- WORK TASK -
Go to the line in the entries below that holds "the checks of" and repeat exactly from there through the line that holds "open Sys2Proof Sys2Proof.Machine", inclusive.

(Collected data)
BEGIN
-- ==== Sys2Proof/Tests/Slice0.lean ====
section
/-! SUPPORT. The model's own tests: words written out from spec R55, vectors of spec/95_test_vectors.md, the checks of
WellFormed.lean against ill-formed terms, and for each statement with hypotheses a state and operands that meet them. -/

namespace Sys2Proof.Tests

open Sys2Proof Sys2Proof.Machine

/-! ### Small states and what a test looks at -/

/-- An instance with the default parameters and this buffer. -/
def withBuf (buf : List Byte) : State := setBuf buf State.reset

/-- The default parameters but for the window (95_test_vectors.md program P4). -/
def stxToEtx : CkParams := { CkParams.defaults with window := .stxToEtx }

/-- The response of an outcome. -/
def respOf : Host.Outcome State Fault Refusal → Option Response
  | .next t => t.response
  | .fault _ => none
  | .refused _ => none

/-- The buffer of an outcome. -/
def bufOf : Host.Outcome State Fault Refusal → Option (List Byte)
  | .next t => some t.buf
  | .fault _ => none
  | .refused _ => none

/-- The refusal of an outcome. -/
def refusalOf : Host.Outcome State Fault Refusal → Option Refusal
  | .next _ => none
  | .fault _ => none
  | .refused r => some r

/-- What a request reads as. -/
def decoded (r : RawRequest) : Option Instr :=
  match decode r with
  | .ok i => some i
  | .error _ => none

/-- A run of one byte. -/
def bytes (n : Nat) (x : Byte) : List Byte := List.replicate n x

@[simp] theorem bytes_length (n : Nat) (x : Byte) : (bytes n x).length = n := List.length_replicate

/-- The frame of vector E1. -/
def e1 : List Byte := [0x02, 0x00, 0x4F, 0x01, 0x90, 0x03, 0xE0, 0x0D]

/-- The frame of vector E7. -/
def e7 : List Byte := [0x02, 0x12, 0x34, 0x01, 0x56, 0x03, 0x9D, 0x0D]

/-- The Frame value of vector E1. -/
def f1 : Frame := ⟨0x00, 0x4F, [0x90]⟩

/-! ### Decoding: each selector written out bit by bit (R55; the encodings of 95_test_vectors.md section 3) -/

theorem test_decode_ckCompute : decoded ⟨0b000, [.seq [0x00, 0x4F]]⟩ = some (.ckCompute [0x00, 0x4F]) := by decide
theorem test_decode_ckVerify : decoded ⟨0b001, [.seq [0x01], .byte 0xE0]⟩ = some (.ckVerify [0x01] 0xE0) := by decide
theorem test_decode_encode : decoded ⟨0b010, [.byte 0x00, .byte 0x4F, .seq [0x90]]⟩ =
    some (.encode 0x00 0x4F [0x90]) := by decide
theorem test_decode_decode : decoded ⟨0b011, [.seq [0x02]]⟩ = some (.decode [0x02]) := by decide
theorem test_decode_feedByte : decoded ⟨0b100, [.byte 0x02]⟩ = some (.feedByte 0x02) := by decide
theorem test_decode_close : decoded ⟨0b101, []⟩ = some .close := by decide
theorem test_decode_reset : decoded ⟨0b110, []⟩ = some .reset := by decide
theorem test_decode_reserved : decoded ⟨0b111, [.seq [], .byte 0x00]⟩ = some .reserved := by decide
theorem test_decode_rejects_by_name : decode ⟨0b100, [.seq [0x02]]⟩ = .error (.wrongOperands "FEED_BYTE") := rfl
theorem test_table_word_encode : decodeTableWord 8 0b010 = some (.encode 0x00 0x00 []) := by decide
theorem test_fetch_word_runs : respOf (step (State.reset.withFetchWord 8 0b111)) = some (.err .illegalOp) := by decide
END
- ANSWER SPACE -
/-! SUPPORT. The model's own tests: words written out from spec R55, vectors of spec/95_test_vectors.md, the checks of
WellFormed.lean against ill-formed terms, and for each statement with hypotheses a state and operands that meet them. -/

namespace Sys2Proof.Tests

open Sys2Proof Sys2Proof.Machine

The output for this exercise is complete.